Even if more significant regional geostrategic issues loom in Trump’s second term, Trump aides are hoping the Israel-Hezbollah conflict might be resolved - or at least de-escalated - before the January inauguration. The Israel-Lebanon front raises broader questions about Trump’s policy toward Iran and the Axis of Resistance writ large. Trump's policy toward Iran is likely to become a major issue not only because of Tehran’s support for regional non-state armed actors such as Hezbollah and the Houthis in Yemen but also because of Iran’s nuclear and missile programs and its efforts to assassinate dissidents and former officials on U.S. soil.
Hezbollah is Iran’s closest regional ally, and it has been the most powerful member of the Iran-led Axis of Resistance. Iran has pledged to continue to supply the group with weaponry capable of causing significant damage inside Israel. The potential for the Lebanon front to spark broader conflict was illustrated in late September: the Israeli air strike on Beirut that killed Hezbollah’s Secretary-General Hassan Nasrallah on September 27 sparked another major Iranian missile attack on Israel on October 1 – the second such attack Tehran has conducted in 2024.
If fighting between Israel and Hezbollah continues beyond the U.S. presidential inauguration, the Trump administration is sure to defer to Netanyahu to decide the terms on which Israel will accept a Lebanon ceasefire. U.S. officials currently believe they are close to achieving a ceasefire that would implement UN Security Council Resolution 1701, ensuring that Hezbollah could not threaten Israeli border towns.
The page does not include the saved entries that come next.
-- ==== Sys2Proof/Machine/Program.lean ====
section
/-!
DEFINITION. A program as its descriptor tables give it: ranks, worst case, and the checks made at start and on an on-line change (R66–R70, R75, R92).
-/

namespace Sys2Proof.Machine

/-- The 128-bit descriptor that a package carries as 16 bytes, most significant byte first (R90). -/
def BlockInst.word (b : BlockInst) : W128 := BitVec.ofNat 128 (beNat b.bytes)

/-- The ranks of a task's table: a descriptor with RSTART begins one, and so does the first (R66, R92). -/
def ranksOf : List BlockInst → List (List BlockInst)
  | [] => []
  | b :: t =>
    match t, ranksOf t with
    | b' :: _, r :: more => if dRstart b'.word then [b] :: r :: more else (b :: r) :: more
    | _, _ => [[b]]

/-- Number of output points of a rank in one bank (R36, R70). -/
def bankLoad (r : List BlockInst) (bank : Nat) : Nat :=
  (r.filter (fun b => !dNull b.word && dOut b.word % 32 == bank)).length

/-- Output points of a rank held in its most-used bank (R70). -/
def worstBank (r : List BlockInst) : Nat := (List.range 32).foldl (fun a k => max a (bankLoad r k)) 0

/-- Time budget declared for an NCALL's function (R133). N0 and N1 share one numbering of functions: FUNC alone names it (DESIGN CHOICE,
log entry 128: R133 does not say whether each core pair has its own). -/
def callBudget (p : Package) (w : W128) : Nat :=
  match p.ncalls.find? (fun f => f.func == dParam w / 2 ^ 27 % 4096) with
  | some f => f.budgetNs
  | none => 0

/-- A descriptor that is an NCALL. -/
def isNcall (w : W128) : Bool := !dNull w && dOpcode w == 0x2C

/-- Computed worst case W of a task in ns (R70). -/
def taskW (p : Package) (t : Nat) : Nat :=
  let tbl := p.blocks.getD t []
  ((ranksOf tbl).map (fun r => max (3 * ((r.length + 7) / 8)) (worstBank r) + 40)).sum +
    ((tbl.filter (fun b => isNcall b.word)).map (fun b => callBudget p b.word)).sum

/-- The program's worst case (R70). -/
def programW (p : Package) : Nat := ((List.range 4).map (taskW p)).sum

/-- Ranks of all tasks (0x2200:03). -/
def rankCount (p : Package) : Nat := (p.blocks.map (fun t => (ranksOf t).length)).sum

/-- Block instances (0x2200:02). -/
def blockCount (p : Package) : Nat := (p.blocks.map List.length).sum

/-- Point an operand reference names, if it names a point (R7, R95). -/
def refPoint (r : Nat) : Option Nat := if r < 131072 then some r else none

/-- Points a block reads (R95, R112, R120). -/
def blockReads (w : W128) : List Nat :=
  let op := dOpcode w
  let extra := if op = 0x0E then [dParam w % 2 ^ 18] else if op = 0x20 then [dParam w % 2 ^ 18, dParam w / 2 ^ 18 % 2 ^ 18] else []
  let used :=
    if op = 0x04 ∨ op = 0x07 ∨ op = 0x08 ∨ op = 0x19 ∨ op = 0x1A ∨ op = 0x21 ∨ op = 0x22 ∨ op = 0x23 ∨ op = 0x24 ∨ op = 0x2A then [dA w]
    else if (0x05 ≤ op ∧ op ≤ 0x06) ∨ (0x09 ≤ op ∧ op ≤ 0x0B) ∨ (0x0F ≤ op ∧ op ≤ 0x14) ∨ (0x16 ≤ op ∧ op ≤ 0x18) ∨ op = 0x26 ∨ op = 0x28 ∨ op = 0x2B
      then [dA w, dB w]
    else [dA w, dB w, dC w]
  (used ++ extra).filterMap refPoint

/-- A block of a rank reads a point produced in its own rank: by a block of the rank, or by a native write of an NCALL of the
rank that the package names as the point's writer (R67, R391). -/
def sameRankRead (writers : List (Nat × Nat)) (r : List BlockInst) : Bool :=
  let live := r.filter (fun b => !dNull b.word)
  let native := (writers.filter (fun w => live.any (fun b => b.id == w.2))).map (·.1)
  let outs := live.map (fun b => dOut b.word) ++ native
  r.any (fun b => !dNull b.word && (blockReads b.word).any (fun p => outs.contains p))

/-- First of rows 4, 5 and 6 of the table "On-line change and start refusal reasons" that fails (R75). -/
def programCheck (p : Package) : Option Nat :=
  if 100000 < programW p then some 4
  else if p.blocks.any (fun t => (ranksOf t).any (sameRankRead p.writers)) then some 5
  else if 64 < rankCount p then some 6
  else none

/-- A block instance of a program by its instance ID. -/
def instOf (bs : List (List BlockInst)) (id : Nat) : Option BlockInst := bs.flatten.find? (fun b => b.id == id)

/-- A kept stateful instance has another state slot: row 7 (R75, R76). -/
def slotMoved (old new : List (List BlockInst)) : Bool :=
  new.flatten.any (fun b =>
    match instOf old b.id with
    | none => false
    | some o => dOpcode o.word == dOpcode b.word && statefulOp (dOpcode b.word) && dSlot o.word != dSlot b.word)

end Sys2Proof.Machine
end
However, Israeli leaders appear intent on preventing Hezbollah from re-arming, a policy that includes repeated strikes on installations in Syria that Iran uses to arm the group. Israeli actions against Iran and Hezbollah have the potential, at any time, to produce another round of Iran-Israel conflict – as was the case in April 2024.
Clashes between Israel and Iran always carry the potential to escalate to the point where U.S. forces might be attacked or come into conflict with Iranian forces. Although President-elect Trump has repeatedly argued against engaging in warfare in the Middle East, it is also top of mind for Iranian leaders that it was President Trump who, in January 2020, ordered the U.S. drone strike in Baghdad that killed the revered leader of the Islamic Revolutionary Guard Corps -Qods Force (IRGC-QF) Qasem Soleimani. The potential for armed conflict involving Israel, Hezbollah, and Iran - and the possibility such warfare will drag U.S. forces into the fray – is certain to consume Trump administration policymakers after they take up their positions in January.